* What is required: All that should be output is the block of lines below from the line with "(ha : a < 2 ^ 64)" to the line with "plain addition. -/", both included, exactly as written.

------

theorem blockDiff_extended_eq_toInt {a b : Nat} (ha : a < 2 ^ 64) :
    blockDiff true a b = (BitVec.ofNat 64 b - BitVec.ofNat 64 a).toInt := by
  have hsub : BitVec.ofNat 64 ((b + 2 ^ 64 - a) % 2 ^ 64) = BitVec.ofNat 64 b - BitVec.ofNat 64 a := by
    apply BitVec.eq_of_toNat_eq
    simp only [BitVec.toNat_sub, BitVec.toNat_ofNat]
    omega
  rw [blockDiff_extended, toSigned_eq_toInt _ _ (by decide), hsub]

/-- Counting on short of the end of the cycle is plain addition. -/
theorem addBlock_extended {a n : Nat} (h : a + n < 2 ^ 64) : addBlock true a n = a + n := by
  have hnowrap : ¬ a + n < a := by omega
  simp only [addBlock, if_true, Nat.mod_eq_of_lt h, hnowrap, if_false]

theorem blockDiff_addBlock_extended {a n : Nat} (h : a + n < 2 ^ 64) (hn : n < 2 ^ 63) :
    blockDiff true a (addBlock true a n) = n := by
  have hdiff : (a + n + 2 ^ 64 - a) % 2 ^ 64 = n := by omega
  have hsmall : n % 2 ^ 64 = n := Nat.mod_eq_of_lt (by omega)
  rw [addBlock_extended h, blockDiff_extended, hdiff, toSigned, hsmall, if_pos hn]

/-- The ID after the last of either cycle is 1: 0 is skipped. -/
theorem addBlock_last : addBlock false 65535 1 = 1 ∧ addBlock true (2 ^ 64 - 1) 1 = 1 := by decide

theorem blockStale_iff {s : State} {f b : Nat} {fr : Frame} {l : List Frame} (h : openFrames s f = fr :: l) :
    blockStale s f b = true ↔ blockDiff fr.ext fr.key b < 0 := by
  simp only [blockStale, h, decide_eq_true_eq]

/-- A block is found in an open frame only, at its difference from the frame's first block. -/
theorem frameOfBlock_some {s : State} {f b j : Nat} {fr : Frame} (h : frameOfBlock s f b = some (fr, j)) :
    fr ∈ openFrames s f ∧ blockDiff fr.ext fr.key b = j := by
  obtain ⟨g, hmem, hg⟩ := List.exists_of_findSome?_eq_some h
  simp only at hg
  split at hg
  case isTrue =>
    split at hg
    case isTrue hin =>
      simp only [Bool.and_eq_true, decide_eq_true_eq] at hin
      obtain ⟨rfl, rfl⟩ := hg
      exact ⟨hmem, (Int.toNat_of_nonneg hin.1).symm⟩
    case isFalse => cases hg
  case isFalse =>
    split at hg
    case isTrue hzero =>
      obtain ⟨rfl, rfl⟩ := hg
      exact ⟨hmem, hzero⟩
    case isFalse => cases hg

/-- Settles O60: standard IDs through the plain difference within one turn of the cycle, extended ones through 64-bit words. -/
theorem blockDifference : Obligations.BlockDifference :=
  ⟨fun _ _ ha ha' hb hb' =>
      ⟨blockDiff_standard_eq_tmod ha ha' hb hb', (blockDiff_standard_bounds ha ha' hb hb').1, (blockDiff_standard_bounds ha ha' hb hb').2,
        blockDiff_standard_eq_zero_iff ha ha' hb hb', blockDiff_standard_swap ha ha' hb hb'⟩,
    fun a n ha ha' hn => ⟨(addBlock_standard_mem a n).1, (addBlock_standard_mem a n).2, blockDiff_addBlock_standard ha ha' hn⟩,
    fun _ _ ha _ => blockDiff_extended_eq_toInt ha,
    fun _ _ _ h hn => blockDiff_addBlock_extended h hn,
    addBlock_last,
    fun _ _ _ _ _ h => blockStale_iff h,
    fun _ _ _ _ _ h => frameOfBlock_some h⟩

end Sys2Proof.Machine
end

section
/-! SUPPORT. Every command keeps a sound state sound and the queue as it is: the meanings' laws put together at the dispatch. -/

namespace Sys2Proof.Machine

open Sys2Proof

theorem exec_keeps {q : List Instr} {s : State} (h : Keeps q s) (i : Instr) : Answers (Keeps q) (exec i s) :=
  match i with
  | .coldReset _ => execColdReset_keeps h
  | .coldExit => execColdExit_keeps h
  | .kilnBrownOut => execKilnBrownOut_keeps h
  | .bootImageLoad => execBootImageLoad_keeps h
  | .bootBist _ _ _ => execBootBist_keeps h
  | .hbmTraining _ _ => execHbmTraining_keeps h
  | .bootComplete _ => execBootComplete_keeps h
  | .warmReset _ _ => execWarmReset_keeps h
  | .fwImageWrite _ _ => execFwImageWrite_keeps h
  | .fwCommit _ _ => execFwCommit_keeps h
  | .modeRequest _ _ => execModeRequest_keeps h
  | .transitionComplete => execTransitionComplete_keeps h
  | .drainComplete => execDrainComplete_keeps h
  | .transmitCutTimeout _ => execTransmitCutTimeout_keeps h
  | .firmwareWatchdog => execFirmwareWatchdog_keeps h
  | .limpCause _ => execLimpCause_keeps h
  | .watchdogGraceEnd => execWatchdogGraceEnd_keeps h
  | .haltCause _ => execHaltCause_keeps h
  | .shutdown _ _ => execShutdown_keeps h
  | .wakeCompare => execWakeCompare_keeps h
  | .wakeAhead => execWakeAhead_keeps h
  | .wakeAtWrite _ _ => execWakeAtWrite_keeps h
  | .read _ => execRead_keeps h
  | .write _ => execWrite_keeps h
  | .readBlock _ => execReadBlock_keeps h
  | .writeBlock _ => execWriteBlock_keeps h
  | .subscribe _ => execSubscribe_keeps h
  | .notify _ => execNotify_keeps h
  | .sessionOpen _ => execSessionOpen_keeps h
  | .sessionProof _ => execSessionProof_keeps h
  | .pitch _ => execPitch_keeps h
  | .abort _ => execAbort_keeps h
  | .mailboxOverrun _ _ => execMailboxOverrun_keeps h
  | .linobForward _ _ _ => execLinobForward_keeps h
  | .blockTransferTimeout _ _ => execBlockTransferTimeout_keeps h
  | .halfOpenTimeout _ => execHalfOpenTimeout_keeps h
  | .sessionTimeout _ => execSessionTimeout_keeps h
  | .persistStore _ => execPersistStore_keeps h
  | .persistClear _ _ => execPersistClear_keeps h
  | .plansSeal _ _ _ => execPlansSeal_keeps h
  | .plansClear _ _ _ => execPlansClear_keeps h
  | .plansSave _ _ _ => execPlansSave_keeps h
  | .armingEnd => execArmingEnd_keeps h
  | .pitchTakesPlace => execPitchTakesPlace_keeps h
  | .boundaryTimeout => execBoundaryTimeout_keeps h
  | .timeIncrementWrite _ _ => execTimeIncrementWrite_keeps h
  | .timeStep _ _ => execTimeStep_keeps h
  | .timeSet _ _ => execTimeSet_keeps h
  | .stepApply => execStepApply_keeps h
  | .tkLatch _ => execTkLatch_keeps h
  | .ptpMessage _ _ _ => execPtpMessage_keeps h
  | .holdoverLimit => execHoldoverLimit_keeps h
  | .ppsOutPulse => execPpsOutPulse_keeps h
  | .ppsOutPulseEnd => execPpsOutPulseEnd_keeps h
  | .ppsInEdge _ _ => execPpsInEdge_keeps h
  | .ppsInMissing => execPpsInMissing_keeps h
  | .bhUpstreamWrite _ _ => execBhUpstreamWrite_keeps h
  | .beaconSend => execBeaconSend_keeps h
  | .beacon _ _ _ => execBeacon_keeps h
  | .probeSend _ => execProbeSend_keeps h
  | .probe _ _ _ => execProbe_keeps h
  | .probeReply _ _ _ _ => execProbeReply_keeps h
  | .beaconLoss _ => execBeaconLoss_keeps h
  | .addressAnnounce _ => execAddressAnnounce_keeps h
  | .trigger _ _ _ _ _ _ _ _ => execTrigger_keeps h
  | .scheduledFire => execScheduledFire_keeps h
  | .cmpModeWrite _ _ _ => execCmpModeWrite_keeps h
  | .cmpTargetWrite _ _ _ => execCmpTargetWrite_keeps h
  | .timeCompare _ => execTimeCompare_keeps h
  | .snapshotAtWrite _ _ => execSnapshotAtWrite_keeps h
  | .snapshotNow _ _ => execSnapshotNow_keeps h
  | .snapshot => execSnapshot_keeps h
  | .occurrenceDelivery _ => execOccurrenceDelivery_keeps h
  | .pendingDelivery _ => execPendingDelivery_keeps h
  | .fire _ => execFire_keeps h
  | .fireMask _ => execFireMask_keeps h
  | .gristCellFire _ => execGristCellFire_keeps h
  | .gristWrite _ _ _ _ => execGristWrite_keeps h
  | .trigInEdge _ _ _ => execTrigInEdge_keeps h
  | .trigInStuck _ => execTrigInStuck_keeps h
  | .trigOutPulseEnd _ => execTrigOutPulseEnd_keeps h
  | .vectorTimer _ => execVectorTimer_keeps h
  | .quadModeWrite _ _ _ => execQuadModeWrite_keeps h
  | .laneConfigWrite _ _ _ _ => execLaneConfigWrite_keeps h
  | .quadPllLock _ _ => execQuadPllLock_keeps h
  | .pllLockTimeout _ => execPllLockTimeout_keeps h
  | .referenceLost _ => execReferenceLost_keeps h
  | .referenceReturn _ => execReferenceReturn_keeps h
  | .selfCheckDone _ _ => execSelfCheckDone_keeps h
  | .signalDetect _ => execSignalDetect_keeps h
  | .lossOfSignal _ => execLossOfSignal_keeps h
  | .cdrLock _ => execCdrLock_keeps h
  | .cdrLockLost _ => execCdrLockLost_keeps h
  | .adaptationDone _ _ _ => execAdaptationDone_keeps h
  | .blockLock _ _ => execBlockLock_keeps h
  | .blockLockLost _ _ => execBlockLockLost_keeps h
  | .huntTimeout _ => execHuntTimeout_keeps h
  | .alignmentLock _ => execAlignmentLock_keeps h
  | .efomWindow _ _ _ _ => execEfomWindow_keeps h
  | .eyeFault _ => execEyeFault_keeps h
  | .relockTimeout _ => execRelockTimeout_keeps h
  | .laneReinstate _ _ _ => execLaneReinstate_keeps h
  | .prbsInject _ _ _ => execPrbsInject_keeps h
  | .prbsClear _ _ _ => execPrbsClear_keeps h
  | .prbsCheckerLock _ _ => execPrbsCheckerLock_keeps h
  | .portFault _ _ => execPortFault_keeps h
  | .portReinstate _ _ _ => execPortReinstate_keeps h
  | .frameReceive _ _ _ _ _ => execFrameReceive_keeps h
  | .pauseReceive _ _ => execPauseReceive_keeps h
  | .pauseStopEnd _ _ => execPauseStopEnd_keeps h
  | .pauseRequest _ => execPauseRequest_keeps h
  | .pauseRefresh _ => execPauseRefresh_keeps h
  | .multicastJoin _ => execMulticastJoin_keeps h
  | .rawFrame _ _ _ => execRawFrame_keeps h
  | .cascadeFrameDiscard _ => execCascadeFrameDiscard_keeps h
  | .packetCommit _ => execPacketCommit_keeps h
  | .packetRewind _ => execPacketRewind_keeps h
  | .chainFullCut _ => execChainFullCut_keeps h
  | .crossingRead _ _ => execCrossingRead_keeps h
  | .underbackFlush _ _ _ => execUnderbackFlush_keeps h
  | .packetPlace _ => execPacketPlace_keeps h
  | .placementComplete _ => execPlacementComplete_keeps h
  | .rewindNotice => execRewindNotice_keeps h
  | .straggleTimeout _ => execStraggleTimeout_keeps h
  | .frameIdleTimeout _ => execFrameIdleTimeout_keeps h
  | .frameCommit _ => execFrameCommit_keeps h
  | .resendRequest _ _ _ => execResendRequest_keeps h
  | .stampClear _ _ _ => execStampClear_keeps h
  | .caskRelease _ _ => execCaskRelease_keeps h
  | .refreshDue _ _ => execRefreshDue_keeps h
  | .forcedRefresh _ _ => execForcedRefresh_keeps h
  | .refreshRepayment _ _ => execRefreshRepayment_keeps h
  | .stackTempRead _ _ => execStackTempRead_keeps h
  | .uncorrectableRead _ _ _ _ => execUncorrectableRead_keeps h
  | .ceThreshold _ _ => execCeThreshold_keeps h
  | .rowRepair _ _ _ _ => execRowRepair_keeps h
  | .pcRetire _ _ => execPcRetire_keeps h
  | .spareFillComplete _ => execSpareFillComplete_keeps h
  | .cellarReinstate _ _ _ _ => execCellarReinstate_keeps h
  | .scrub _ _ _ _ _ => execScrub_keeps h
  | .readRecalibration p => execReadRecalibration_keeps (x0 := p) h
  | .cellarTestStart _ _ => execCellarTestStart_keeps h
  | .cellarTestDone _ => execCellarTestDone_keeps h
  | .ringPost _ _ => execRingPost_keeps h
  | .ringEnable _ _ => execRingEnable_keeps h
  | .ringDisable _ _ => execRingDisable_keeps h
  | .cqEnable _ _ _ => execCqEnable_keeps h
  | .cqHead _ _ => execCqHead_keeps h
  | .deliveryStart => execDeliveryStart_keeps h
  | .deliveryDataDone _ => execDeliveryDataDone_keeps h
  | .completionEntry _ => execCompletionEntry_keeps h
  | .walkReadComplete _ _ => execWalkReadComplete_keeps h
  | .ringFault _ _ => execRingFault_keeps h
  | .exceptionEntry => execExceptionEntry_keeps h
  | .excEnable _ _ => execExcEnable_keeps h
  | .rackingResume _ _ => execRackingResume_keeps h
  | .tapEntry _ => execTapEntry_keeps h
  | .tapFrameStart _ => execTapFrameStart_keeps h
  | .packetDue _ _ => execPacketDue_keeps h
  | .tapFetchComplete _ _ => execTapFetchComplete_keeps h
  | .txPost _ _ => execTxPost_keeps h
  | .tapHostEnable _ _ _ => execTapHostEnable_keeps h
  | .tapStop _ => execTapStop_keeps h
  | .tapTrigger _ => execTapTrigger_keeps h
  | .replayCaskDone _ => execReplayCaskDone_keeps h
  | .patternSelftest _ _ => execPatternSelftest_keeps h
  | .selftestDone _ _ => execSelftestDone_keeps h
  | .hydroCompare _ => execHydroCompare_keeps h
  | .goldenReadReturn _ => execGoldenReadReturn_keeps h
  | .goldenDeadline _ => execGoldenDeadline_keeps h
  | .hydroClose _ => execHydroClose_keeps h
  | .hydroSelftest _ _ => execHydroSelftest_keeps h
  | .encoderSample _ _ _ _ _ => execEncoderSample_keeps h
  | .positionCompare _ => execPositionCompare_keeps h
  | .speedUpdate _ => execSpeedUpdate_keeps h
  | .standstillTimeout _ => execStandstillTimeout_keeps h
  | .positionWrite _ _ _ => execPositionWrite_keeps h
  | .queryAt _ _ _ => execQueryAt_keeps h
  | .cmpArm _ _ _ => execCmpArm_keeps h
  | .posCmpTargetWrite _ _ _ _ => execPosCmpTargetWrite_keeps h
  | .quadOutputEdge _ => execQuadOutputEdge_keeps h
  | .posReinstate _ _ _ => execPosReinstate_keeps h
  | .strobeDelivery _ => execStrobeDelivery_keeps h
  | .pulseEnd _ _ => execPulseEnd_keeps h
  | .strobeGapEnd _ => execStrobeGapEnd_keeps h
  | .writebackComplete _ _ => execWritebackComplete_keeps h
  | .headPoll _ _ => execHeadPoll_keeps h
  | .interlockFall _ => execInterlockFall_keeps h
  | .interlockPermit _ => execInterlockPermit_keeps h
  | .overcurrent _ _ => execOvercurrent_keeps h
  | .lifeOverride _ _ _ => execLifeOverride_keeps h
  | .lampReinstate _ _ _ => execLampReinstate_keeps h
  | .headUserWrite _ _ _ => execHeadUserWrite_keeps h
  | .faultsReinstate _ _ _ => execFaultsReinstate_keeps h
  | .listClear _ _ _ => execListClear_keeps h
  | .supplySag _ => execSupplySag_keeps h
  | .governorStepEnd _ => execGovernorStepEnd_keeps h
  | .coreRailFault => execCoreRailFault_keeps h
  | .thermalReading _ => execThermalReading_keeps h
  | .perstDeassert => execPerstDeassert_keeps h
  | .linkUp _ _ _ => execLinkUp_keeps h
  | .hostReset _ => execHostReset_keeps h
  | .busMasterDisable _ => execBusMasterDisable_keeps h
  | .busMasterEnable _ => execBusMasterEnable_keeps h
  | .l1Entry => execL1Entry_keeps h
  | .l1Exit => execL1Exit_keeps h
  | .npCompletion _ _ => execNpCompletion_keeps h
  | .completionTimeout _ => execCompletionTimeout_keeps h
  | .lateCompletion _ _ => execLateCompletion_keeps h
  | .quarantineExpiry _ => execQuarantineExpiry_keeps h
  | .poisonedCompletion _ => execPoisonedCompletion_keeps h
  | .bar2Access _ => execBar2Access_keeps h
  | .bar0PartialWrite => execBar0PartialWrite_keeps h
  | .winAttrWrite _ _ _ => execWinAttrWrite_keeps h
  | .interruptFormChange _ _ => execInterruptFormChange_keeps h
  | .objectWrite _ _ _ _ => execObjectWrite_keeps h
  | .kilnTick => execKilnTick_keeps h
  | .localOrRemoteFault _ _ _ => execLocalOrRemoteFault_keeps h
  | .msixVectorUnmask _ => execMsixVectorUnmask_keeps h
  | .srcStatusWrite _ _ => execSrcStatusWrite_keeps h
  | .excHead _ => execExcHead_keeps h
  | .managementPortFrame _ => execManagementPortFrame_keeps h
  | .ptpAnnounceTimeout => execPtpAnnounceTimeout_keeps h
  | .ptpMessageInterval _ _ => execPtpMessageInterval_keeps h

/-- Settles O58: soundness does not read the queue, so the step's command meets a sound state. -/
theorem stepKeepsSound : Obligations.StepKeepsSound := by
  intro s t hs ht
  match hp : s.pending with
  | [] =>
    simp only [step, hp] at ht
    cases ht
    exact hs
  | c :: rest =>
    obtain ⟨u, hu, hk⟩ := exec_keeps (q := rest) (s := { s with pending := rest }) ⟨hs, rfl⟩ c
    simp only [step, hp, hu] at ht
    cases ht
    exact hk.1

------

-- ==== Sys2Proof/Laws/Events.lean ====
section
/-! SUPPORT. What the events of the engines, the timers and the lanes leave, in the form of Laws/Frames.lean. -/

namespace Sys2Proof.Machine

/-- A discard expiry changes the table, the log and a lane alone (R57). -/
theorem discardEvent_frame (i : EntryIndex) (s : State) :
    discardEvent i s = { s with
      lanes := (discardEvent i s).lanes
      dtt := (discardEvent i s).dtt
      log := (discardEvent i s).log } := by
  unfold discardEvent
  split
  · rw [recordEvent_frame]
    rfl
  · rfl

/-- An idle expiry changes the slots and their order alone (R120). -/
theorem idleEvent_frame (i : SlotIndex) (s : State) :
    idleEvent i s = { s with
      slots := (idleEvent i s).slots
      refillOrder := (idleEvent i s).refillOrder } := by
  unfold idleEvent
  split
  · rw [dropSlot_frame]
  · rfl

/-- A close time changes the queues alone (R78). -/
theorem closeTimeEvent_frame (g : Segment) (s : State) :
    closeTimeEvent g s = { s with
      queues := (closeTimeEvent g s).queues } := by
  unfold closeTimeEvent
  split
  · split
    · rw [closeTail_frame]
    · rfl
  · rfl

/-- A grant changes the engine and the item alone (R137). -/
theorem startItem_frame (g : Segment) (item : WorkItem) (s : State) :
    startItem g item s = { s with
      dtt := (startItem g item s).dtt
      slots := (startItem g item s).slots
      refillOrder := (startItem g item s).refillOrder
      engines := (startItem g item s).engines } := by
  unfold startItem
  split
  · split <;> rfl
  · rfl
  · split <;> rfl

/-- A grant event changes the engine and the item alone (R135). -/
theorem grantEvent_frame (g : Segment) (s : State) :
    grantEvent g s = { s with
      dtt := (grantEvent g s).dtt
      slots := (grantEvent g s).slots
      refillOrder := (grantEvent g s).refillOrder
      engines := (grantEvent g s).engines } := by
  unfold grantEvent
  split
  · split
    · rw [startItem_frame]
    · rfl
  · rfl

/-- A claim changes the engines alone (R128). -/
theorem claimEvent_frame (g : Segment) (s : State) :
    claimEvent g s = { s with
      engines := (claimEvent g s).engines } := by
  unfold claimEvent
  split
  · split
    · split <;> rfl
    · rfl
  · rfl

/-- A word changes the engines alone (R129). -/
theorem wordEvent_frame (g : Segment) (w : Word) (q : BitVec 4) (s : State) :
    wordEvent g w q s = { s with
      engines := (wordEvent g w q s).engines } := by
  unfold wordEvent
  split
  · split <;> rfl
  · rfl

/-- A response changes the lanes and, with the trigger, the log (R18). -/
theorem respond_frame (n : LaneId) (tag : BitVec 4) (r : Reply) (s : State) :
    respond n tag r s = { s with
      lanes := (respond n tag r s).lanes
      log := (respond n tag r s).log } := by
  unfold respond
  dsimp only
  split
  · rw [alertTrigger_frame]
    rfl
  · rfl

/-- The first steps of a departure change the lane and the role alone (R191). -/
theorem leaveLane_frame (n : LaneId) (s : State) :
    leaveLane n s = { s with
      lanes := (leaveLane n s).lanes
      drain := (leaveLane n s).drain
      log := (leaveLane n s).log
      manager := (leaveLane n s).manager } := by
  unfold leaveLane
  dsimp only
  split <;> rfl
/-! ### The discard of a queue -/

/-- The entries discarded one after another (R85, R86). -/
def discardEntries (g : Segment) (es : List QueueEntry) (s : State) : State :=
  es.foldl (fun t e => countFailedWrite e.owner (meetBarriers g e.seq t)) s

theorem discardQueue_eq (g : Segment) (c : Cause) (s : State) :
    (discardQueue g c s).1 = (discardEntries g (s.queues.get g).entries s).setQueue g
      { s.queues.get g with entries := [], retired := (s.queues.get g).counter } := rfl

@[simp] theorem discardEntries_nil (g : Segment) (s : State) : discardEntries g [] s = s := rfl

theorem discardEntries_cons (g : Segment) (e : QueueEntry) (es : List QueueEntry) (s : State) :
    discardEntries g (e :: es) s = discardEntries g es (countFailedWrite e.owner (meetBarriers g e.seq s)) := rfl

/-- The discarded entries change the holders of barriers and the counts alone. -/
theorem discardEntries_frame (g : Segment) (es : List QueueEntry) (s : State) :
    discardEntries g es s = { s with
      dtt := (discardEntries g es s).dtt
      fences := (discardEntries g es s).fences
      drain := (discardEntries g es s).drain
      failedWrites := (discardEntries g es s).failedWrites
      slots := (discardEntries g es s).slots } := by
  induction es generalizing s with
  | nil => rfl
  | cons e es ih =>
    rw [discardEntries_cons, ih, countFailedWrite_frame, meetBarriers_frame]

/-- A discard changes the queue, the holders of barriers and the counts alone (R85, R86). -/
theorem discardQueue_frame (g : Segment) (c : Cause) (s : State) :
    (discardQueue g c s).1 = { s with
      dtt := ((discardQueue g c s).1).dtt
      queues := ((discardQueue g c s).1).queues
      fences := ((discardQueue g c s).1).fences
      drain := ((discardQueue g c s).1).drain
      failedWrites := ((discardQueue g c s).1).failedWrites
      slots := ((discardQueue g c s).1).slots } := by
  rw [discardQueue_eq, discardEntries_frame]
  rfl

------

* Task response:
theorem blockDiff_extended_eq_toInt {a b : Nat} (ha : a < 2 ^ 64) :
    blockDiff true a b = (BitVec.ofNat 64 b - BitVec.ofNat 64 a).toInt := by
  have hsub : BitVec.ofNat 64 ((b + 2 ^ 64 - a) % 2 ^ 64) = BitVec.ofNat 64 b - BitVec.ofNat 64 a := by
    apply BitVec.eq_of_toNat_eq
    simp only [BitVec.toNat_sub, BitVec.toNat_ofNat]
    omega
  rw [blockDiff_extended, toSigned_eq_toInt _ _ (by decide), hsub]

/-- Counting on short of the end of the cycle is plain addition. -/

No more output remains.